What you have to do –
Check every line in the listing below for "lost". Copy the ones where it occurs.

[[ Entries provided open ]]

/-- R38: STATUS is assembled at the instant RDREG reads it, field by field from the state. -/
def Obligations.StatusFields : Prop :=
  ∀ s : State,
    (s.cseq = .idle →
      exec (.rdreg 0x00#8) s = .next { s with
        cOut := s.cOut ++
          [{ status := .ok, flag := false, value := 0#24, payload := [.word (statusWord s)] }] }) ∧
    (statusWord s).extractLsb' 0 2 =
      (match s.phase with | .idle => 0#2 | .configured => 1#2 | .running => 2#2) ∧
    ((statusWord s).getLsbD 2 = true ↔ s.phase ≠ .idle ∧ s.strat = .direct) ∧
    ((statusWord s).getLsbD 3 = true ↔ s.phase ≠ .idle ∧ s.strat = .table ∧ s.len % 4 ≠ 0) ∧
    ((statusWord s).getLsbD 4 = true ↔ s.wr = s.rd) ∧
    ((statusWord s).getLsbD 5 = true ↔ (s.wr + 1) % s.cfg.cap = s.rd) ∧
    ((statusWord s).getLsbD 6 = s.rvalid) ∧
    (statusWord s).extractLsb' 7 25 = 0#25

/-- R232: which commands answer USAGE_ERROR, and when. -/
def Obligations.UsageErrorExactly : Prop :=
  ∀ (s t : State) (i : Instr), s.cseq = .idle → s.pseq = .idle → exec i s = .next t →
    ((t.cOut = s.cOut ++ [{ status := .usageError, flag := false, value := 0#24, payload := [] }] ∨
        t.pOut = s.pOut ++ [{ status := .usageError, flag := false, value := 0#24, payload := [] }]) ↔
      s.phase = .idle ∧ (i = .start ∨ i = .loop ∨ ∃ x, i = .consume x)) ∧
    (s.phase = .idle → (i = .start ∨ i = .loop ∨ ∃ x, i = .consume x) →
      t = { s with cOut := t.cOut, draw := t.draw })

/-! ## The machine -/

/-- R40, R260: the values reset leaves, of everything whose value the spec states. -/
def Obligations.ResetState : Prop :=
  State.reset.cfg =
    { fs := 5000, cap := 2048, sampleBits := 12, pinBits := 8, lmax := 5000, dropBits := 32
      hasTable := true, hasDirect := true } ∧
  ∀ c : Config,
    let s := State.resetOf c
    s.cfg = c ∧ s.phase = .idle ∧ s.wr = 0 ∧ s.rd = 0 ∧ s.n = 0 ∧ s.sumI.toReal = 0 ∧ s.sumQ.toReal = 0 ∧
    s.rvalid = false ∧ s.len = 0 ∧ s.dropcnt = 0 ∧ s.pseq = .idle ∧ s.cseq = .idle ∧ live s = []

/-- R260: a step for which the reset input is asserted accepts no command, abandons one in progress without a response, and
leaves the reset values. That the words waiting at the ports and the signals already sent stay, and that the abandoned
commands are counted, is the model's choice (log 17). -/
def Obligations.ResetTurn : Prop :=
  ∀ (s : State) (rest : List Turn), s.sched = .reset :: rest →
    ∃ t, step s = .next t ∧
      t.cfg = s.cfg ∧ t.phase = .idle ∧ t.wr = 0 ∧ t.rd = 0 ∧ t.n = 0 ∧ t.sumI.toReal = 0 ∧ t.sumQ.toReal = 0 ∧
      t.rvalid = false ∧ t.len = 0 ∧ t.dropcnt = 0 ∧ t.pseq = .idle ∧ t.cseq = .idle ∧
      t.pIn = s.pIn ∧ t.cIn = s.cIn ∧ t.pOut = s.pOut ∧ t.cOut = s.cOut ∧ t.signals = s.signals ∧ t.sched = rest ∧
      t.lost = s.lost + (if s.pseq = .idle then 0 else 1) + (if s.cseq = .idle then 0 else 1)

/-- R36, R71: a step in which the environment lets an idle agent move, with a command waiting that decodes to `i` and is not
held for the producer, takes the command's words off the port and is `exec i`. Without a schedule the same holds when
the other agent has nothing enabled. The schedule, its head naming the agent of the step, and what a step with no schedule
does are the model's form of the interleaving (log 7). -/
def Obligations.StepRunsDecoded : Prop :=
  ∀ (s : State) (cmd rest : List Word) (i : Instr),
    (s.pseq = .idle → fetchCommand s.pIn = some (cmd, rest) → decode s.cfg .producer cmd = .ok i →
      (∀ later, s.sched = .agent .producer :: later → step s = exec i { s with sched := later, pIn := rest }) ∧
      (s.sched = [] → enabled .consumer s = false → step s = exec i { s with pIn := rest })) ∧
    (s.cseq = .idle → fetchCommand s.cIn = some (cmd, rest) → decode s.cfg .consumer cmd = .ok i →
      (holdsForProducer i = true → s.pseq = .idle) →
      (∀ later, s.sched = .agent .consumer :: later → step s = exec i { s with sched := later, cIn := rest }) ∧
      (s.sched = [] → enabled .producer s = false → step s = exec i { s with cIn := rest }))

/-- R71, R236, R260: which micro-step a step is: the agent the environment names, if it has one enabled; with no schedule
one that is enabled, either of them if both are; with nothing enabled, nothing happens (R244). A step may instead be the
arrival of a word, which then waits last at its port (R41, R235). The schedule is the model's form of all this (log 7). -/
def Obligations.StepChoosesAgent : Prop :=
  ∀ s : State,
    (∀ a later, s.sched = .agent a :: later → step s = agentStep a { s with sched := later }) ∧
    (∀ w later, s.sched = .send .producer w :: later → step s = .next { s with sched := later, pIn := s.pIn ++ [w] }) ∧
    (∀ w later, s.sched = .send .consumer w :: later → step s = .next { s with sched := later, cIn := s.cIn ++ [w] }) ∧
    (s.sched = [] →
      (∀ a b, a ≠ b → enabled a s = true → enabled b s = false → step s = agentStep a s) ∧
      (enabled .producer s = true → enabled .consumer s = true →
        ∃ a, step s = agentStep a { s with turn := s.turn + 1 }) ∧
      (enabled .producer s = false → enabled .consumer s = false → step s = .next s))

/-- R206, R237: the block never stops: every step of every state of every instance answers a next state. R95, R275: and no
command is dropped: a turn of an agent keeps, at each port, the number of commands that wait, are in progress or have been
answered, and so does every step but the arrival of a word, if those the reset input abandoned are counted too. That the
commands waiting at a port outlast the reset input, and the field `lost` that counts the abandoned, are the model's
choice (log 17). -/
def Obligations.StepNeverStops : Prop :=
  ∀ s : State,
    (∃ t, step s = .next t) ∧
    (∀ a p t, agentStep a s = .next t → commandsAt p t = commandsAt p s) ∧
    ∀ t, step s = .next t → (∀ a w later, s.sched ≠ .send a w :: later) →
      commandsAt .producer t + commandsAt .consumer t + t.lost =
        commandsAt .producer s + commandsAt .consumer s + s.lost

[[ Entries provided closed ]]

Exercise response –
      t.lost = s.lost + (if s.pseq = .idle then 0 else 1) + (if s.cseq = .idle then 0 else 1)
commands waiting at a port outlast the reset input, and the field `lost` that counts the abandoned, are the model's
      commandsAt .producer t + commandsAt .consumer t + t.lost =
        commandsAt .producer s + commandsAt .consumer s + s.lost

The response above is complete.